#### THE TASK
Your task is to copy every line of the records below that contains "bytesLE".
== RECORDS FOR THIS TASK
theorem witness_WalkSteps_drain :
    (let s := withWalk (fun _ => sender) start
     (s.core 0).walk 256 = some sender ∧ sender.drainDue = true ∧ sender.peerdev = 3 ∧ sender.state ≠ .queued ∧ s.inFabric (s.wgPart (s.wg sender.wg)) 3 = false ∧
       ({ (s) with fabric := [(0, 3)] }).inFabric (s.wgPart (s.wg sender.wg)) 3 = true) ∧
    (let s := withWalk (fun _ => owner) start
     (s.core 0).walk 256 = some owner ∧ owner.drainDue = false ∧ owner.awaits = some (0, 1) ∧ (s.core 0).drainLater owner 0 s.now = false ∧ s.mismatched owner = false) ∧
    (let s := { (withWalk (fun _ => sender) start) with now := 16777216 }
     (s.core 0).walk 256 = some sender ∧ sender.drainSince = some 0 ∧ sender.drainDue = true ∧ sender.state ≠ .queued ∧ 0 + 16777216 ≤ s.now ∧ s.owners sender = []) ∧
    (let s := withWalk (fun w => { w with state := .finishing, tilesDone := 1 }) start
     ((s.core 0).walk 256).map (fun w => (s.core 0).walkOver w) = some true) := by decide +kernel


/-! ### Witnesses: engines, counters and launches -/

def issued : Issued := { slot := 0, wg := wk, func := 1, part := 0, lid := 1, warpNum := 0, pc := 0x20000, word := 0 }

/-- A copy of two lines from 0x31000 to the scratchpad with their headers at 256, its counter at 0x30400. -/
def copyDesc : List Byte :=
  bytesLE 8 0x31000 ++ bytesLE 8 0 ++ bytesLE 4 128 ++ bytesLE 4 1 ++ bytesLE 16 0 ++ bytesLE 8 0x30400 ++ bytesLE 4 256 ++ bytesLE 4 18 ++ bytesLE 8 0
def aCopy : CopyCmd := { by_ := issued, desc := copyDesc }
def copying (c : CopyCmd) : State := onCore (fun k => { k with copies := [c] }) queues

/-- A sum of four bytes from 0x31000 on into s9. -/
def aSweep : SweepCmd :=
  { by_ := issued, op := .add, ty := .n8, ns := 0, d := 9, ctr := some 0x30400, flight := 0, dst := []
    src := [0x31000, 4 + 2 ^ 32, 1 + 2 ^ 32, 1, 0, 0, 0, 0] }
def sweeping (c : SweepCmd) : State :=
  onWarp (fun w => { w with nextFlight := 1, flights := [{ id := 0, kind := .timed, pc := 0x20000, word := 0, regs := [.s 9], writes := [], late := .none, holds := false, walkGate := false }] })
    (onCore (fun k => k.modSched 0 (fun x => { x with sweeps := [c] })) queues)

/-- A command of the KV engine on the entry at 0x31100, its counter at 0x30400; a parity group of one line a block at 0x33000. -/
def kvCommand (group ctrl : Nat) : KvCmd := { by_ := issued, bytes := bytesLE 8 0x31100 ++ bytesLE 8 group ++ bytesLE 8 0x30400 ++ bytesLE 4 ctrl ++ bytesLE 4 0, blkb := 64 }
def kvGroupRecord (count : Nat) : List Byte := bytesLE 8 0x32000 ++ bytesLE 8 0x35000 ++ bytesLE 48 0 ++ bytesLE 8 0x34000 ++ [BitVec.ofNat 8 count, 0, 0, 0] ++ bytesLE 4 64 ++ bytesLE 48 0
def kvAt (entry : Nat) (g : List Byte) (c : KvCmd) : State :=
  onCore (fun k => { k with kvs := [c] }) (store 0x35000 [9, 8, 7] (store 0x34000 [1, 2, 3] (store 0x33000 g (store 0x31100 (bytesLE 16 entry) queues))))
/-- An entry that is valid, sealed where the second argument is one, with the slot and the address of its group. -/
def kvEntry (sealed group : Nat) : Nat := 2 ^ 63 + sealed * 2 ^ 62 + 0x32000 + group * 2 ^ 64
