-- ==== Sys2Proof/Machine/Fp.lean ====
section
/-! DEFINITION. Floating-point formats and arithmetic (spec/07_arithmetic.md): every operation computes its exact
result and rounds it once (R186); a finite number is held exactly as a signed mantissa and a power of two. -/

namespace Sys2Proof.Machine

/-- A floating-point format (R184, Table 2). `sat` marks E4M3 and E5M2, whose conversions saturate (R186);
`noInf` marks E4M3, whose top exponent holds ordinary values. -/
structure Fmt where
  ebits : Nat
  mbits : Nat
  bias  : Nat
  sat   : Bool
  noInf : Bool
  deriving DecidableEq, Repr

def Fmt.f64 : Fmt := ⟨11, 52, 1023, false, false⟩
def Fmt.f32 : Fmt := ⟨8, 23, 127, false, false⟩
def Fmt.f16 : Fmt := ⟨5, 10, 15, false, false⟩
def Fmt.bf16 : Fmt := ⟨8, 7, 127, false, false⟩
def Fmt.e4m3 : Fmt := ⟨4, 3, 7, true, true⟩
def Fmt.e5m2 : Fmt := ⟨5, 2, 15, true, false⟩

/-- Width of a format's codes in bits. -/
def Fmt.width (f : Fmt) : Nat := 1 + f.ebits + f.mbits

/-- The value of a code (R184, R185): a NaN (signalling or not), an infinity, or `± m × 2 ^ e`. -/
inductive FVal where
  | nan (sig : Bool)
  | inf (neg : Bool)
  | fin (neg : Bool) (m : Nat) (e : Int)
  deriving DecidableEq, Repr

/-- The value of a code of format `f` (R184, R185). -/
def Fmt.decode (f : Fmt) (x : Nat) : FVal :=
  let frac := x % 2 ^ f.mbits
  let ex := x / 2 ^ f.mbits % 2 ^ f.ebits
  let neg := bitAt x (f.ebits + f.mbits)
  if f.noInf && ex == 2 ^ f.ebits - 1 && frac == 2 ^ f.mbits - 1 then .nan false
  else if !f.noInf && ex == 2 ^ f.ebits - 1 then
    if frac == 0 then .inf neg
    else .nan (!f.sat && frac < 2 ^ (f.mbits - 1))
  else if ex == 0 then .fin neg frac (1 - (f.bias : Int) - (f.mbits : Int))
  else .fin neg (frac + 2 ^ f.mbits) ((ex : Int) - (f.bias : Int) - (f.mbits : Int))

/-- The canonical NaN of a format (R185, Table 3). -/
def Fmt.nan (f : Fmt) : Nat :=
  if f.noInf then 2 ^ (f.ebits + f.mbits) - 1
  else (2 ^ f.ebits - 1) * 2 ^ f.mbits + 2 ^ (f.mbits - 1)

/-- A code's sign bit. -/
def Fmt.sign (f : Fmt) (neg : Bool) : Nat := if neg then 2 ^ (f.ebits + f.mbits) else 0

/-- The code of the largest finite magnitude (R184). -/
def Fmt.maxFinite (f : Fmt) : Nat :=
  if f.noInf then 2 ^ (f.ebits + f.mbits) - 2 else (2 ^ f.ebits - 1) * 2 ^ f.mbits - 1

/-- The code of infinity, where the format has one. -/
def Fmt.infinity (f : Fmt) : Nat := (2 ^ f.ebits - 1) * 2 ^ f.mbits

/-- Rounding modes (R189, Table 5). -/
inductive Rm where
  | rne | rdn | rtz | rup | rna
  deriving DecidableEq, Repr

/-- The mode an FRM value names (R189); 5 to 7 are never stored. -/
def Rm.ofFrm : Nat → Rm
  | 1 => .rdn
  | 2 => .rtz
  | 3 => .rup
  | 4 => .rna
  | _ => .rne

/-- An arithmetic instruction that reads FRM = 4 rounds to nearest even (R189). -/
def Rm.arith : Rm → Rm
  | .rna => .rne
  | r => r

/-- The flags of FFLAGS (R190, Table 6). -/
abbrev Flags := BitVec 6
def Flags.iv : Flags := 1
def Flags.ov : Flags := 2
def Flags.un : Flags := 4
def Flags.zd : Flags := 8
def Flags.ix : Flags := 16
def Flags.sat : Flags := 32

/-- Whether `n + (rem + sticky) / 2 ^ k` rounds up to `n + 1` (R189): `rem < 2 ^ k`. -/
def roundsUp (rm : Rm) (neg odd : Bool) (rem k : Nat) (sticky : Bool) : Bool :=
  let inexact := rem != 0 || sticky
  let above := 2 * rem > 2 ^ k || (2 * rem == 2 ^ k && sticky)
  let tie := 2 * rem == 2 ^ k && !sticky
  match rm with
  | .rne => above || (tie && odd)
  | .rna => above || tie
  | .rtz => false
  | .rup => inexact && !neg
  | .rdn => inexact && neg

/-- `m × 2 ^ e` as an integer number of units of `2 ^ q`, rounded; the second result says that it is inexact. -/
def roundTo (rm : Rm) (neg : Bool) (m : Nat) (e q : Int) (sticky : Bool) : Nat × Bool :=
  if q ≤ e then (m * 2 ^ (e - q).toNat, sticky)
  else
    let k := (q - e).toNat
    let n := m / 2 ^ k
    let rem := m % 2 ^ k
    (n + bit01 (roundsUp rm neg (n % 2 == 1) rem k sticky), rem != 0 || sticky)

/-- The result of an operation that overflows (R186, IEEE 754-2019 clause 7.4; saturating for E4M3, E5M2). -/
def Fmt.overflow (f : Fmt) (rm : Rm) (neg : Bool) : Nat :=
  f.sign neg +
    (if f.sat then f.maxFinite
     else match rm with
      | .rne | .rna => f.infinity
      | .rtz => f.maxFinite
      | .rup => if neg then f.maxFinite else f.infinity
      | .rdn => if neg then f.infinity else f.maxFinite)

/-- `round(± m × 2 ^ e, f, rm)` (R7, R186): the code and the flags OV, UN and IX (R190). `sticky` says that the
exact magnitude lies strictly between `m × 2 ^ e` and `(m + 1) × 2 ^ e`; callers then give `m` at least two bits
more than the format's precision. A zero keeps the sign it is given. -/
def Fmt.round (f : Fmt) (rm : Rm) (neg : Bool) (m : Nat) (e : Int) (sticky : Bool) : Nat × Flags :=
  if m == 0 && !sticky then (f.sign neg, 0)
  else
    let msb : Int := e + (Nat.log2 m : Nat)
    let emin : Int := 1 - (f.bias : Int)
    let q : Int := max msb emin - (f.mbits : Int)
    let (n, inexact) := roundTo rm neg m e q sticky
    -- tiny after rounding: what an unbounded exponent would give lies below the smallest normal
    let tiny : Bool := decide (msb < emin) &&
      !(decide (msb = emin - 1) && (roundTo rm neg m e (msb - (f.mbits : Int)) sticky).1 == 2 ^ (f.mbits + 1))
    let (n', q') : Nat × Int := if n == 2 ^ (f.mbits + 1) then (2 ^ f.mbits, q + 1) else (n, q)
    let ex : Nat := if n' < 2 ^ f.mbits then 0 else (q' + (f.mbits : Int) + (f.bias : Int)).toNat
    let code : Nat := ex * 2 ^ f.mbits + n' % 2 ^ f.mbits
    if code > f.maxFinite then (f.overflow rm neg, Flags.ov ||| Flags.ix)
    else
      (f.sign neg + code,
        (if inexact then Flags.ix else 0) ||| (if tiny && inexact then Flags.un else 0))

/-- An exact dyadic number `m × 2 ^ e`. -/
abbrev Dy := Int × Int

/-- Exact sum of two dyadic numbers. -/
def dyAdd (x y : Dy) : Dy :=
  let e := min x.2 y.2
  (x.1 * 2 ^ (x.2 - e).toNat + y.1 * 2 ^ (y.2 - e).toNat, e)

/-- Exact product of two dyadic numbers. -/
def dyMul (x y : Dy) : Dy := (x.1 * y.1, x.2 + y.2)

/-- A finite value as a dyadic number. -/
def dyOf (neg : Bool) (m : Nat) (e : Int) : Dy := (if neg then -(m : Int) else (m : Int), e)

/-- An exact dyadic number rounded once; `zneg` is the sign of an exact zero. -/
def Fmt.roundDy (f : Fmt) (rm : Rm) (zneg : Bool) (x : Dy) : Nat × Flags :=
  if x.1 == 0 then (f.sign zneg, 0) else f.round rm (decide (x.1 < 0)) x.1.natAbs x.2 false

/-- IV when an operand is a signalling NaN (R185, R188). -/
def FVal.sigFlag : FVal → Flags
  | .nan true => Flags.iv
  | _ => 0

def FVal.isNan : FVal → Bool
  | .nan _ => true
  | _ => false

/-- Sign of an exact zero sum of nonzero or opposite terms (IEEE 754-2019 clause 6.3). -/
def zeroSumSign (rm : Rm) : Bool := rm == .rdn

/-- Addition (R186). -/
def Fmt.add (f : Fmt) (rm : Rm) (x y : Nat) : Nat × Flags :=
  let vx := f.decode x
  let vy := f.decode y
  match vx, vy with
  | .nan _, _ => (f.nan, vx.sigFlag ||| vy.sigFlag)
  | _, .nan _ => (f.nan, vx.sigFlag ||| vy.sigFlag)
  | .inf a, .inf b => if a == b then (f.sign a + f.infinity, 0) else (f.nan, Flags.iv)
  | .inf a, .fin _ _ _ => (f.sign a + f.infinity, 0)
  | .fin _ _ _, .inf b => (f.sign b + f.infinity, 0)
  | .fin a ma ea, .fin b mb eb =>
    if ma == 0 && mb == 0 then (f.sign (if a == b then a else zeroSumSign rm), 0)
    else f.roundDy rm (zeroSumSign rm) (dyAdd (dyOf a ma ea) (dyOf b mb eb))

/-- The code with its sign bit inverted. -/
def Fmt.negate (f : Fmt) (x : Nat) : Nat :=
  if bitAt x (f.ebits + f.mbits) then x - 2 ^ (f.ebits + f.mbits) else x + 2 ^ (f.ebits + f.mbits)

/-- Subtraction (R186): addition of the operand with its sign inverted, NaNs apart. -/
def Fmt.sub (f : Fmt) (rm : Rm) (x y : Nat) : Nat × Flags := f.add rm x (f.negate y)

/-- Multiplication (R186). -/
def Fmt.mul (f : Fmt) (rm : Rm) (x y : Nat) : Nat × Flags :=
  let vx := f.decode x
  let vy := f.decode y
  match vx, vy with
  | .nan _, _ => (f.nan, vx.sigFlag ||| vy.sigFlag)
  | _, .nan _ => (f.nan, vx.sigFlag ||| vy.sigFlag)
  | .inf a, .inf b => (f.sign (a != b) + f.infinity, 0)
  | .inf a, .fin b m _ => if m == 0 then (f.nan, Flags.iv) else (f.sign (a != b) + f.infinity, 0)
  | .fin a m _, .inf b => if m == 0 then (f.nan, Flags.iv) else (f.sign (a != b) + f.infinity, 0)
  | .fin a ma ea, .fin b mb eb => f.round rm (a != b) (ma * mb) (ea + eb) false

/-- Division (R186, R232): a finite nonzero value by zero gives infinity and ZD. -/
def Fmt.div (f : Fmt) (rm : Rm) (x y : Nat) : Nat × Flags :=
  let vx := f.decode x
  let vy := f.decode y
  match vx, vy with
  | .nan _, _ => (f.nan, vx.sigFlag ||| vy.sigFlag)
  | _, .nan _ => (f.nan, vx.sigFlag ||| vy.sigFlag)
  | .inf _, .inf _ => (f.nan, Flags.iv)
  | .inf a, .fin b _ _ => (f.sign (a != b) + f.infinity, 0)
  | .fin a _ _, .inf b => (f.sign (a != b), 0)
  | .fin a ma ea, .fin b mb eb =>
    if mb == 0 then
      if ma == 0 then (f.nan, Flags.iv) else (f.sign (a != b) + f.infinity, Flags.zd)
    else
      let k := 2 * f.mbits + 8
      f.round rm (a != b) (ma * 2 ^ k / mb) (ea - eb - (k : Int)) (ma * 2 ^ k % mb != 0)
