-- ==== Sys2Proof/Machine/Messages.lean ====
section
/-! DEFINITION. The message slot (spec/06_execution_model.md R179 to R181, spec/11 R297 to R300, R418): active messages,
their handlers and replies, and the cluster-window stores that the slot applies; major 0x2E minors 5 to 7. -/

namespace Sys2Proof.Machine

/-! ## Sending (R298) -/

/-- The fields of a message record (Table 9). -/
structure MsgRecord where
  target  : Nat
  handler : Nat
  block   : Option Nat
  baton   : Word
  args    : List Word
  deriving DecidableEq, Repr

/-- A record read; none where a reserved bit is not zero, TARGET is no core or the reply offset is no multiple of 16. -/
def msgRecord (bs : List Byte) : Option MsgRecord :=
  let w (i : Nat) : Nat := leNat ((bs.drop (8 * i)).take 8)
  let nr := bitAt (w 1) 63
  let off := bits (w 1) 17 0
  if bits (w 0) 63 12 != 0 || bitAt (w 0) 7 || bits (w 1) 62 18 != 0 || 96 ≤ bits (w 0) 6 0 || (!nr && off % 16 != 0) then
    none
  else some ⟨bits (w 0) 6 0, bits (w 0) 11 8, if nr then none else some off, w64 (w 2),
    (List.range 5).map (fun i => w64 (w (3 + i)))⟩

/-- The message joins its target's queue, after a release at `.clus`; the sender waits while that queue is full (R121,
R180, R298), in the state `s0`, which keeps what the slot of the record's scratchpad has answered. -/
def State.queueMessage (s0 s : State) (r : MsgRecord) : State :=
  let t := s.core.id / 96 * 96 + r.target
  let c := s.core.run
  if 64 ≤ (s.coreAt t).queue.length then s0
  else match s.release 2 with
  | none => s0
  | some s =>
    let m : AMsg := ⟨s.core.id, coroWord s.core.id c, c.asid, s.mySlot, r.handler, r.block, r.baton, r.args⟩
    ((((s.onCore t (fun x => x.modCore (fun k => { k with queue := k.queue ++ [.message m] }))).holdBaton r.baton).push
      (.activeMessageHandler t))).landed.advance

/-- The steps of R298 in order. -/
def State.amsendOp (s : State) (a : Word) : State :=
  if a.toNat % 64 != 0 then s.raise .messageFault
  else match s.load s.me s.issuer true a 64 with
    | .wait s1 => s1
    | .cause c s1 => s1.failAccess .read c 0 a 64
    | .ok bs s1 => match msgRecord bs with
      | none => s1.raise .messageFault
      | some r => s1.checkedDone r.baton (fun s2 => s2.noStrip (fun s3 => State.queueMessage s s3 r))

/-! ## Handler entries (R297) -/

def State.amregOp (s : State) (a b : Word) : State :=
  let i : Fin 16 := Fin.ofNat 16 a.toNat
  let c := s.core.run
  let held := match s.core.handlers[i] with
    | some (asid, _) => asid != c.asid
    | none => false
  if (held && !c.priv) || b.toNat % 4 != 0 then s.raise .messageFault
  else
    (s.modCore (fun k => { k with handlers := k.handlers.set i (if b = 0 then none else some (c.asid, b)) })).advance

/-! ## Serving the queue (R180, R299) -/

/-- The state in which a handler begins: q1 holds the sender's CORO, q2 to q6 the arguments, and the rest is zero. -/
def handlerStart (m : AMsg) (entry : Word) : Coro :=
  let arg (i : Nat) : Word := m.args.getD i 0
  { Coro.blank with
    s := Vector.ofFn (fun i : Fin 32 =>
      if i.val = 1 then m.coro else if 2 ≤ i.val && i.val ≤ 6 then arg (i.val - 2) else 0)
    asid := m.asid
    pc := entry }

/-- A reply that no handler gives. -/
def State.replyNow (s : State) (m : AMsg) (status : Nat) : State :=
  s.push (.amReplyDelivery ⟨m.sender, m.block, 0, status, m.baton⟩)

/-- The message at the head of the queue: its handler begins, under its engagement slot, or the reply says why not (R299,
R380, R405). -/
def State.beginHandler (s : State) (m : AMsg) (rest : List SlotReq) : State :=
  let s1 := s.modCore (fun c => { c with queue := rest })
  if !s.core.inService then s1.replyNow m 0x33
  else match s.core.handlers[Fin.ofNat 16 m.handler] with
    | none => s1.replyNow m 0x01
    | some (asid, entry) =>
      if asid != m.asid then s1.replyNow m 0x01
      else s1.modCore (fun c => { c with
        run := handlerStart m entry
        live := .running
        touched := c.touched ||| (1#64 <<< m.eslot)
        slot := some ⟨c.run, c.live, m, 0, none⟩ })

/-- A failure met at a destination reaches the sender's coroutine: it is deferred there, or attached to its saved image
(R418). -/
def State.deferTo (s : State) (core cnum inc : Nat) (d : Deferred) : State :=
  s.onCore core (fun t =>
    let isIt (k : Coro) : Bool := k.cnum.toNat == cnum && k.inc.toNat == inc
    let put (k : Coro) : Coro := if isIt k && k.deferred.isNone then { k with deferred := some d } else k
    match t.core.current with
    | some c =>
      if isIt c && c.state == .running then t.deferFailure d
      else if isIt c then t.modCore (fun k => k.modCurrent put)
      else t.modCore (fun k => { k with coros := k.coros.map put })
    | none => t.modCore (fun k => { k with coros := k.coros.map put }))

/-- Stores that coroutine `c` has handed over are performed in order, each through the translations it was given at issue, up
to the first that must wait: the state, and those that are left. `fails` is what becomes of a failure at the destination (R244,
R418). -/
def State.performHeld (s : State) (c : Coro) (iss : Issuer) (fails : State → Deferred → State) :
    List HeldStore → State × List HeldStore
  | [] => (s, [])
  | h :: hs =>
    match s.performSent c iss h with
    | none => (s, h :: hs)
    | some (none, s1) => State.performHeld s1 c iss fails hs
    | some (some e, s1) => State.performHeld (fails s1 (h.failure e)) c iss fails hs

/-- Halves and words that they cover whole are good again, where none of them has to wait (R379). -/
def State.performAll (s : State) (c : Coro) (iss : Issuer) (fails : State → Deferred → State) (hs : List HeldStore) :
    State × List HeldStore :=
  let r := (s.cureWhole iss (hs.map (fun h => (h.data, h.parts)))).performHeld c iss fails hs
  if r.2.isEmpty then r else s.performHeld c iss fails hs

/-- The issuer of a coroutine's requests at a message slot, where only its scratchpad is reached. -/
def slotIssuer : Issuer := ⟨0, 0, 0, .device⟩

/-- The elements of a store applied in their order; the first failure is reported (R11, R180, R418). -/
def State.applyStores (s : State) (sender cnum inc : Nat) : List SlotStore → State
  | [] => s
  | e :: es =>
    match s.padDo slotIssuer s.core.id e.off e.data.length false (fun _ => some e.data) with
    | .error (.cause c _) => State.applyStores (s.deferTo sender cnum inc ⟨c, e.idx, e.va, e.insn, e.member, true, none⟩) sender cnum inc es
    | .error .wait => State.applyStores s sender cnum inc es
    | .ok (_, s1) => State.applyStores s1 sender cnum inc es

/-- Uncorrectable words of the core's scratchpad that elements of one store together write whole (R379). -/
def State.cureWords (s : State) (els : List SlotStore) : State :=
  let base := padStore s.core.id
  let writes (i : Nat) : Bool := els.any (fun e => base + e.off ≤ i && i < base + e.off + e.data.length)
  if !s.core.inService then s
  else { s with padPoison := s.padPoison.filter (fun w => !(List.range 4).all (fun i => writes (4 * w + i))) }

/-- The elements of a load or atomic served in their order, each on its own: the replies (R180, R289, R291). -/
def State.serveAll (s : State) : List SlotAccess → List SlotReply × State
  | [] => ([], s)
  | e :: es =>
    let f (old : List Byte) : Option (List Byte) := match e.op with
      | none => none
      | some (op, x, y) => (atomNew op e.len (leNat old) x y).map (leBytes e.len)
    match s.padDo slotIssuer s.core.id e.off e.len true f with
    | .error .wait => State.serveAll s es
    | .error (.cause c _) =>
      let r := State.serveAll s es
      (⟨e.core, e.off, e.len, [], some c⟩ :: r.1, r.2)
    | .ok (bs, s1) =>
      let r := State.serveAll s1 es
      (⟨e.core, e.off, e.len, bs, none⟩ :: r.1, r.2)

/-- What a pending load brings with the bytes that the coroutine's unit sees of its open strip (R127). -/
def Coro.shownDatum (c : Coro) (p : Pending) (value : Word) : Word :=
  let at_ : Option (Xlat × Nat) := match p.slot with
    | some k => some ({ target := .pad k.core k.off }, k.len)
    | none => p.part
  let shown := match p.dst with
    | .load .. => c.shownBytes
    | .elem .. => c.heldBytes
    | .stream .. => []
    | .store _ => []
  match at_, p.op with
  | some q, none => w64 (leNat (overlay shown (leBytes q.2 value.toNat) [q]))
  | _, _ => value

/-- A pending datum of a coroutine of the core in focus has come, with the bytes of an open strip that its unit sees in place of
memory's (R127), or its access has failed: a saved context then parks at its next restore (R373). Its acquire is made now
(R116). -/
def State.datumLands (s : State) (c : Coro) (p : Pending) (out : Except Cause Word) : State :=
  let land (x : Coro) : Coro :=
    if x.cnum != c.cnum then x
    else
      let c1 := { x with pending := x.pending.erase p }
      match out with
      | .ok value => c1.takeDatum p.dst (c1.shownDatum p value)
      | .error e => c1.failDatum p e
  let s1 := (s.modCore (·.mapCoros land)).acquire p.acq
  if s1.core.liveness == .idle then s1.askPacer else s1

/-- One element's reply to request `id` reaches a datum of a coroutine that a save left pending (R373). -/
def State.replyLands (s : State) (cnum inc id : Nat) (r : SlotReply) : State :=
  match s.core.allCoros.find? (fun k => k.cnum.toNat == cnum && k.inc.toNat == inc) with
  | none => s
  | some k => match k.pending.find? (·.slot == some ⟨id, r.core, r.off, r.len⟩) with
    | none => s
    | some p => s.datumLands k p (match r.cause with
      | some c => .error c
      | none => .ok (w64 (leNat r.data)))

/-- Replies to request `id` reach the core that asked: the instruction that waits there for them, or the data that a save of
its coroutine has left pending; those of a request that has been abandoned are dropped (R227, R373). -/
def State.deliver (s : State) (core cnum inc id : Nat) (rs : List SlotReply) : State :=
  s.onCore core (fun t =>
    let isIt (k : Coro) : Bool := k.cnum.toNat == cnum && k.inc.toNat == inc
    let waits (k : Coro) : Bool := isIt k && match k.flight with
      | none => false
      | some f => f.asked != 0 && f.id == id
    let put (k : Coro) : Coro :=
      if !waits k then k
      else { k with flight := k.flight.map (fun f =>
        { f with asked := 0, done := f.done + f.asked, replies := f.replies ++ rs }) }
    if t.core.allCoros.any waits then t.modCore (·.mapCoros put)
    else rs.foldl (fun u r => u.replyLands cnum inc id r) t)

/-! ## Meanings -/

def execAmsend (g : Guard) (a : Fin 32) (s : State) : Res := .next (s.guarded g (fun s => s.amsendOp (s.getS a)))

/-- `amreply` ends the handler; a coroutine meets MESSAGE_FAULT (R299). -/
def execAmreply (g : Guard) (a : Fin 32) (s : State) : Res :=
  .next (s.guarded g (fun s =>
    match s.core.slot with
    | some r => s.endRequest r 0 (s.getS a)
    | none => s.raise .messageFault))

def execAmreg (g : Guard) (a b : Fin 32) (s : State) : Res :=
  .next (s.guarded g (fun s => s.amregOp (s.getS a) (s.getS b)))

/-- The request at the head of the queue, once the slot is free. -/
def State.serveHead (s : State) (r : SlotReq) (rest : List SlotReq) : State :=
  let s1 := s.modCore (fun c => { c with queue := rest })
  match r with
  | .store sender cnum inc els => (s1.cureWords els).applyStores sender cnum inc els
  | .access sender cnum inc id els =>
    let x := s1.serveAll els
    x.2.deliver sender cnum inc id x.1
  | .message _ => s

/-- The slot of a core serves the cluster-window request at the head of its queue. -/
def execClusterWindowRequest (core : Nat) (s : State) : Res :=
  .next (s.onCore core (fun s =>
    match s.core.slot, s.core.queue with
    | none, .message _ :: _ => s.push (.clusterWindowRequest core)
    | none, r :: rest => s.serveHead r rest
    | none, [] => s
    | _, _ => s.push (.clusterWindowRequest core)))

/-- The slot of a core takes the message at the head of its queue. -/
def execActiveMessageHandler (core : Nat) (s : State) : Res :=
  .next (s.onCore core (fun s =>
    match s.core.slot, s.core.queue with
    | none, .message m :: rest => s.beginHandler m rest
    | none, [] => s
    | _, _ => s.push (.activeMessageHandler core)))

/-- A handler that would run a 257th instruction ends with MESSAGE_FAULT (R181). -/
def execHandlerLimit (core : Nat) (s : State) : Res :=
  .next (s.onCore core (fun s =>
    match s.core.slot with
    | some r => s.endRequest r 0x33 0
    | none => s))

/-- The reply block is written at the sender, unless its offset is S or above there, and then the baton is signalled
(R299). -/
def execAmReplyDelivery (r : AmReply) (s : State) : Res :=
  let s1 := s.onCore r.core (fun t =>
    match r.block with
    | none => t
    | some off =>
      if t.core.padBytes ≤ off then t
      else match t.padBytesDo (padStore t.core.id + off) 16 false
          (fun _ => some (leBytes 8 r.value.toNat ++ leBytes 8 r.status)) with
        | .error _ => t
        | .ok (_, t1) => t1)
  .next ((s1.releaseBaton r.baton).deviceSignal r.baton 1)

end Sys2Proof.Machine
end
====
#### SOLUTION FOR THIS TASK
  bytesLE 8 0x31000 ++ bytesLE 8 0 ++ bytesLE 4 128 ++ bytesLE 4 1 ++ bytesLE 16 0 ++ bytesLE 8 0x30400 ++ bytesLE 4 256 ++ bytesLE 4 18 ++ bytesLE 8 0
def kvCommand (group ctrl : Nat) : KvCmd := { by_ := issued, bytes := bytesLE 8 0x31100 ++ bytesLE 8 group ++ bytesLE 8 0x30400 ++ bytesLE 4 ctrl ++ bytesLE 4 0, blkb := 64 }
def kvGroupRecord (count : Nat) : List Byte := bytesLE 8 0x32000 ++ bytesLE 8 0x35000 ++ bytesLE 48 0 ++ bytesLE 8 0x34000 ++ [BitVec.ofNat 8 count, 0, 0, 0] ++ bytesLE 4 64 ++ bytesLE 48 0
  onCore (fun k => { k with kvs := [c] }) (store 0x35000 [9, 8, 7] (store 0x34000 [1, 2, 3] (store 0x33000 g (store 0x31100 (bytesLE 16 entry) queues))))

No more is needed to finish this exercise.